- _What this task involves_:
Look below for the line holding "def isNeighbour (t" and the line holding "decide (i < c ∧ j < c ∧ i ≠ j) &&". Transcribe exactly those lines and all lines between them, nothing more.

- _Supplied material_:
=== Begin Enclosure ===

-- ==== Sys2Proof/Machine/Plans.lean ====
section
/-!
DEFINITION. Machine/Plans.lean: what a plan image says about its cohorts, tile sets, owners, cursors, regions and costs
(R85 to R108, R124, R139 to R147), and how an admitted plan is found from the slot tables (R89).
-/
namespace Sys2Proof.Machine

-- Templates and formats

/-- Width of an element in bytes: 2, 4 or 8 (R135). -/
def fmtWidth (f : Nat) : Nat := if f = 1 then 2 else if f = 2 then 4 else 8
/-- Elements per tile, E. -/
def fmtElems (f : Nat) : Nat := 65536 / fmtWidth f
/-- Element width b in bits. -/
def fmtBits (f : Nat) : Nat := 8 * fmtWidth f

def Template.default : Template :=
  { cohortId := 0, mode := 0, format := 0, prg := 0, role := 0, clientSlots := 0, tiles := 0, slotBase := 0,
    slotCount := 0, degree := 0, threshold := 0, headroom := 0, logN := 0, limbs := 0, special := 0, dnum := 0,
    committee := 0, decThreshold := 0, chain := 0, wS := 0, lwrLambda := 0, wR := 0, lwrR := 0, plaintextMod := 0,
    publicSeed := [], graphSeed := [], rootSerial := 0 }

def Template.isRing (t : Template) : Bool := t.mode == 3
def Template.isPair (t : Template) : Bool := t.mode == 1
def Template.isSum (t : Template) : Bool := t.mode == 2
def Template.isLeaf (t : Template) : Bool := t.role == 1
def Template.isRoot (t : Template) : Bool := t.role == 2
/-- Ring degree N. -/
def Template.degreeN (t : Template) : Nat := 2 ^ t.logN
/-- Accumulator tiles per tile set, J (R139). -/
def Template.setTiles (t : Template) : Nat := if t.isRing then t.degreeN * t.limbs / 4096 else 1
/-- Tile sets of the cohort. -/
def Template.sets (t : Template) : Nat := t.tiles / max 1 t.setTiles
/-- Bytes of a tile set, S. -/
def Template.setBytes (t : Template) : Nat := 65536 * t.setTiles
/-- Slots a ledger covers: a root's covers all of C from slot 0 (R134). -/
def Template.ledgerBase (t : Template) : Nat := if t.isRoot then 0 else t.slotBase
def Template.ledgerCount (t : Template) : Nat := if t.isRoot then t.clientSlots else t.slotCount
/-- Whether the mode needs secrets at this role. -/
def Template.needsSecrets (t : Template) : Bool := !t.isLeaf

def PlanImage.template (p : PlanImage) (i : Nat) : Template := p.templates.getD i .default
def PlanImage.chainOf (p : PlanImage) (t : Template) : Chain := p.chains.getD t.chain ⟨[], []⟩

/-- Modulus of the elements of accumulator tile `m` of a tile set (R135, R192). -/
def PlanImage.modulus (p : PlanImage) (t : Template) (m : Nat) : Nat :=
  if t.isRing then (p.chainOf t).data.getD (8192 * m / (2 * t.degreeN)) 1 else 2 ^ fmtBits t.format

/-- Elements of a tile payload, network byte order (R133, R192). -/
def elemsOf (fmt : Nat) (payload : Bytes) : List Nat := (chunks (fmtWidth fmt) payload.length payload).map beNat

/-- Add tile `b` into `a` element by element modulo `q` (R135); `[]` is a tile of zeros. -/
def addTile (q : Nat) : List Nat → List Nat → List Nat
  | [], b => b.map (· % q)
  | a, [] => a
  | x :: a, y :: b => (x + y % q) % q :: addTile q a b

/-- Subtract tile `b` from `a` modulo `q`. -/
def subTile (q : Nat) (a b : List Nat) : List Nat := addTile q a (b.map fun y => (q - y % q) % q)

/-- Add tile `x` into tile `m` of a set buffer. -/
def addInto (q m : Nat) (buf : List (List Nat)) (x : List Nat) : List (List Nat) :=
  updAt (buf ++ List.replicate (m + 1 - buf.length) []) m fun a => addTile q a x

/-- Add two set buffers. -/
def addSet (q : Nat → Nat) (n : Nat) (a b : List (List Nat)) : List (List Nat) :=
  (List.range n).map fun m => addTile (q m) (a.getD m []) (b.getD m [])

-- Blocks, cursors and regions

def PlanImage.block (p : PlanImage) (position : Nat) : Option Block := p.blocks[position]?
def PlanImage.cursor (p : PlanImage) (position i : Nat) : Option CursorDef :=
  (p.block position).bind fun b => b.cursors[i]?

/-- Canton and cluster number of a block position. -/
def positionCanton (x : Nat) : Nat := x / 15
def positionNumber (x : Nat) : Nat := x % 15
/-- Cluster that a position names, 16 · canton + number. -/
def positionCluster (x : Nat) : Nat := 16 * (x / 15) + x % 15

/-- Tile sets that a range cursor covers. -/
def CursorDef.covers (c : CursorDef) (t set : Nat) : Bool :=
  (c.kind == 1 || c.kind == 3) && c.cohort == t && decide (c.first ≤ set ∧ set < c.first + c.count)

/-- Descriptors of a block that name a cursor and have an opcode. -/
def Block.uses (b : Block) (opcode cursor : Nat) : Bool :=
  b.entries.any fun e => e.2.opcode == opcode && e.2.cursor == cursor

/-- Owners of a tile set in slot-table block order: the clusters by position, each with its first ACCUM cursor that
covers the set (R124). -/
def PlanImage.owners (p : PlanImage) (t set : Nat) : List (Nat × Nat) :=
  p.blocks.zipIdx.filterMap fun (b, x) =>
    (b.cursors.zipIdx.find? fun (c, i) => c.covers t set && b.uses 0x01 i).map fun (_, i) => (x, i)

/-- Tile sets of a cohort that the cluster of a block owns, each with its first ACCUM cursor that covers it, in the order
of their bins (R124, R127). -/
def Block.ownedSets (b : Block) (t : Nat) : List (Nat × Nat) :=
  let all := b.cursors.zipIdx.flatMap fun (c, i) =>
    if (c.kind == 1 || c.kind == 3) && c.cohort == t && b.uses 0x01 i then
      (List.range c.count).map fun k => (i, c.first + k)
    else []
  let sets := ((all.map Prod.snd).eraseDups).mergeSort fun a b => decide (a ≤ b)
  sets.filterMap fun k => all.find? fun x => x.2 == k

/-- Owner 0 of a set: its unmasking cluster's position and cursor (R145, R178). -/
def PlanImage.owner0 (p : PlanImage) (t set : Nat) : Option (Nat × Nat) := (p.owners t set).head?

/-- Owner of client slot `i` for a set (R124). -/
def PlanImage.ownerOf (p : PlanImage) (t set i : Nat) : Option (Nat × Nat) :=
  let o := p.owners t set
  if o.isEmpty then none else o[i % o.length]?

/-- Memory-map regions of a kind for a cohort, in memory-map order. -/
def PlanImage.regionsOf (p : PlanImage) (kind t : Nat) : List Region :=
  p.regions.filter fun r => r.kind == kind && r.cohort == t

/-- SRAM region of a kind of a cohort at a position's cluster. -/
def PlanImage.sram (p : PlanImage) (kind t position : Nat) : Option Region :=
  (p.regionsOf kind t).find? fun r => r.die == positionCanton position && r.cluster == positionNumber position

/-- Positions P of the SRAM_TILESET region and whether they are double-buffered (R139). -/
def PlanImage.residency (p : PlanImage) (t position : Nat) : Nat × Bool :=
  let len := ((p.sram 16 t position).map Region.length).getD 0
  let sz := (p.template t).setBytes
  if 2 * sz ≤ len then (len / (2 * sz), true) else (1, false)

/-- Tile sets of residency group `g` of a cursor (R140). -/
def PlanImage.groupSets (p : PlanImage) (t position : Nat) (c : CursorDef) (g : Nat) : List Nat :=
  let k := (p.residency t position).1
  (List.range (min (g * k + k) c.count - g * k)).map fun i => c.first + g * k + i

/-- Residency groups of a cursor. -/
def PlanImage.groups (p : PlanImage) (t position : Nat) (c : CursorDef) : Nat :=
  ceilDiv c.count (p.residency t position).1

/-- Tile sets of a cohort owned by clusters of a Canton, in block order then set order: its bins there (R127). -/
def PlanImage.bins (p : PlanImage) (t canton : Nat) : List (Nat × Nat) :=
  p.blocks.zipIdx.flatMap fun (b, x) =>
    if positionCanton x = canton then (b.ownedSets t).map fun y => (x, y.2) else []

/-- Records that each bin of a cohort on a Canton holds (R127). -/
def PlanImage.binRecords (p : PlanImage) (t canton : Nat) : Nat :=
  let n := (p.bins t canton).length
  let len := (((p.regionsOf 2 t).filter fun r => r.die == canton).map Region.length).sum
  if n = 0 then 0 else len / 65536 / n

/-- Tile sets that the unmasking cluster of a position folds, with their residency group, in list order (R178). -/
def PlanImage.unmaskSets (p : PlanImage) (t position : Nat) : List (Nat × Nat) :=
  let l := (List.range (p.template t).sets).filterMap fun k =>
    match p.owner0 t k with
    | some (x, i) =>
      if x = position then
        (p.cursor position i).map fun c => ((k - c.first) / max 1 (p.residency t position).1, k)
      else none
    | none => none
  l.mergeSort fun a b => decide (a.1 < b.1 ∨ (a.1 = b.1 ∧ a.2 ≤ b.2))

/-- A route by its index. -/
def PlanImage.route (p : PlanImage) (i : Nat) : Route := p.routes.getD i ⟨0, 0, 0, 0, 0, 1⟩

/-- ACCUM entries of a cursor that lie between consecutive COMMITs of it, cyclically: the largest and smallest count
(R147, R152). -/
def gapCounts : List (Bool × Nat) → Nat → List Nat
  | [], _ => []
  | (true, _) :: r, n => n :: gapCounts r 0
  | (false, _) :: r, n => gapCounts r (n + 1)

def Block.commitGaps (b : Block) (i : Nat) : List Nat :=
  let evs := (b.entries.filter fun e => (e.2.opcode == 0x01 || e.2.opcode == 0x02) && e.2.cursor == i).map
    fun e => (e.2.opcode == 0x02, e.1)
  let before := evs.takeWhile fun e => !e.1
  let rest := evs.drop before.length
  match rest with
  | [] => []
  | c :: r => gapCounts (r ++ before ++ [c]) 0

/-- Two slot ranges share no slot. -/
def slotsApart (a b : Nat × Nat) : Bool := decide (a.1 + a.2 ≤ b.1 ∨ b.1 + b.2 ≤ a.1)

/-- Leaf ranges of a root cohort, SLOT_BASE and SLOT_COUNT, disjoint as R55 says: a range that shares a slot with one
taken before is no leaf's. The plan image has no field for them (log entry 6). -/
def leafRanges (digest : Bytes) (t : Nat) : List (Nat × Nat) :=
  (Config.leafRanges digest t).foldl (fun l r => if l.all fun q => slotsApart q r then l ++ [r] else l) []

/-- Bytes of the largest ledger section of a root cohort (R147). -/
def ledgerSection (digest : Bytes) (t : Nat) : Nat :=
  ceilDiv ((leafRanges digest t).foldl (fun n r => max n r.2) 0) 8

/-- Drain bound D of a COMMIT (R147). -/
def PlanImage.drainBound (p : PlanImage) (digest : Bytes) (t position i : Nat) (src dst : Nat) : Nat :=
  match p.block position, p.cursor position i with
  | some b, some c =>
    let tm := p.template t
    let g := min (p.residency t position).1 c.count
    let a := 32 * (b.commitGaps i).foldl max 0
    let v := g * tm.setBytes + (if tm.isRoot then a * ledgerSection digest t else 0)
    let rate := min (p.route src).rate (p.route dst).rate
    2 + ceilDiv v (1000 * rate) + ceilDiv a 512 + ceilDiv (g * tm.setBytes) 262144
  | _, _ => 0

-- Neighbour graph (R167)

/-- Keep the candidates of one SHAKE128 block that are new, until `m` are kept. -/
def keepOffsets (m half : Nat) : List Bytes → List Nat → List Nat
  | [], kept => kept
  | w :: r, kept =>
    let o := 1 + beNat w % max 1 half
    keepOffsets m half r (if kept.length < m ∧ !(kept.contains o) then kept ++ [o] else kept)

/-- Squeeze blocks until `m` offsets are kept; 8-byte words run on across the blocks of 168 bytes, 21 words each. -/
def graphBlocks (m half : Nat) : Nat → List (BitVec 64) → List Nat → List Nat
  | 0, _, kept => kept
  | n + 1, a, kept =>
    if m ≤ kept.length then kept
    else
      let block := (a.flatMap fun w => leBytes 8 w.toNat).take 168
      graphBlocks m half n (keccakF a) (keepOffsets m half (chunks 8 21 block) kept)

/-- Offsets o_1 to o_m of a pair-masked template. -/
def Template.offsets (t : Template) : List Nat :=
  let input := ascii "TA32 graph" ++ t.graphSeed ++ beBytes 4 t.clientSlots
  let p := input ++ [0x1F] ++ zeros (roundUp (input.length + 1) 168 - (input.length + 1))
  let p := p.take (p.length - 1) ++ (p.drop (p.length - 1)).map (· ||| 0x80)
  let st := (chunks 168 p.length p).foldl keccakAbsorb (List.replicate 25 0)
  graphBlocks (t.degree / 2) ((t.clientSlots - 1) / 2) 16384 st []

/-- Slots i and j are neighbours under the offsets given. -/
def isNeighbour (t : Template) (offs : List Nat) (i j : Nat) : Bool :=
  let c := t.clientSlots
  let up := (j + c - i % c) % c
  let down := (i + c - j % c) % c
  decide (i < c ∧ j < c ∧ i ≠ j) &&
    (offs.contains up || offs.contains down || (t.degree % 2 == 1 && up == c / 2))

/-- Neighbours of a slot, ascending. -/
def neighbours (t : Template) (offs : List Nat) (i : Nat) : List Nat :=
  let c := t.clientSlots
  let l := offs.flatMap fun o => [(i + o) % c, (i + c - o % c) % c]
  let l := if t.degree % 2 = 1 then (i + c / 2) % c :: l else l
  (l.eraseDups).mergeSort (fun a b => decide (a ≤ b))

/-- Export level of a ring cohort: LEVEL of its C1OUT descriptors (R228); 0 if it has none. -/
def PlanImage.exportLevel (p : PlanImage) (t : Nat) : Nat :=
  (((p.blocks.flatMap Block.entries).find? fun e => e.2.opcode == 0x19 && e.2.cohort == t).map
    fun e => e.2.param0 / 256 % 256).getD 0

/-- Export tiles X of a ring tile and 512-residue blocks of export tile `x` (R228). -/
def exportTiles (level n : Nat) : Nat := ceilDiv (level * n) 8192
def exportBlocks (level n x : Nat) : Nat := ceilDiv (min 8192 (level * n - 8192 * x)) 512

-- Plans from the state

/-- The context, not FREE, that owns beat `b` of each window (R89, R323). -/
def State.beatOwner (s : State) (b : Nat) : Option Nat :=
  (List.range 16).find? fun c => (s.ctxSet c).state != .free && (s.ctxSet c).mask.getLsbD b

/-- The descriptor an entry holds for the cluster of a block position, with its context: none reads as IDLE (R89). -/
def State.tableEntry (s : State) (position entry : Nat) : Option (Nat × Descriptor) :=
  match s.beatOwner (entry % 256) with
  | none => none
  | some c =>
    let p := s.plan c
    if p.state = .running ∨ (p.state = .unloading ∧ p.startBeat ≠ 0) then
      p.image.bind fun i => (i.block position).bind fun b =>
        (b.entries.find? fun e => e.1 == entry).map fun e => (c, e.2)
    else none

/-- Image of a context's admitted plan: its cohorts are open until an unload takes effect (R36). -/
def State.image (s : State) (c : Nat) : Option PlanImage :=
  match (s.plan c).state with
  | .loaded => (s.plan c).image
  | .running => (s.plan c).image
  | .unloading => (s.plan c).image
  | _ => none

/-- Template index of an open cohort of a context (R36). -/
def State.cohortOf (s : State) (c id : Nat) : Option Nat :=
  (s.image c).bind fun i =>
    let k := i.templates.findIdx fun t => t.cohortId == id
    if k < i.templates.length then some k else none

/-- The PHASE bit of a round's state (R94, R251). -/
def Round.phase (r : Round) (opcode : Nat) : Nat :=
  match r.state with
  | .open => 1
  | .closed => 2
  | .unmasking => if opcode = 0x20 then (if r.finishPhase then 8 else 0) else 4
  | .finished => 8
  | _ => 0

end Sys2Proof.Machine
end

=== End Enclosure ===

- _Your response_:
def isNeighbour (t : Template) (offs : List Nat) (i j : Nat) : Bool :=
  let c := t.clientSlots
  let up := (j + c - i % c) % c
  let down := (i + c - j % c) % c
  decide (i < c ∧ j < c ∧ i ≠ j) &&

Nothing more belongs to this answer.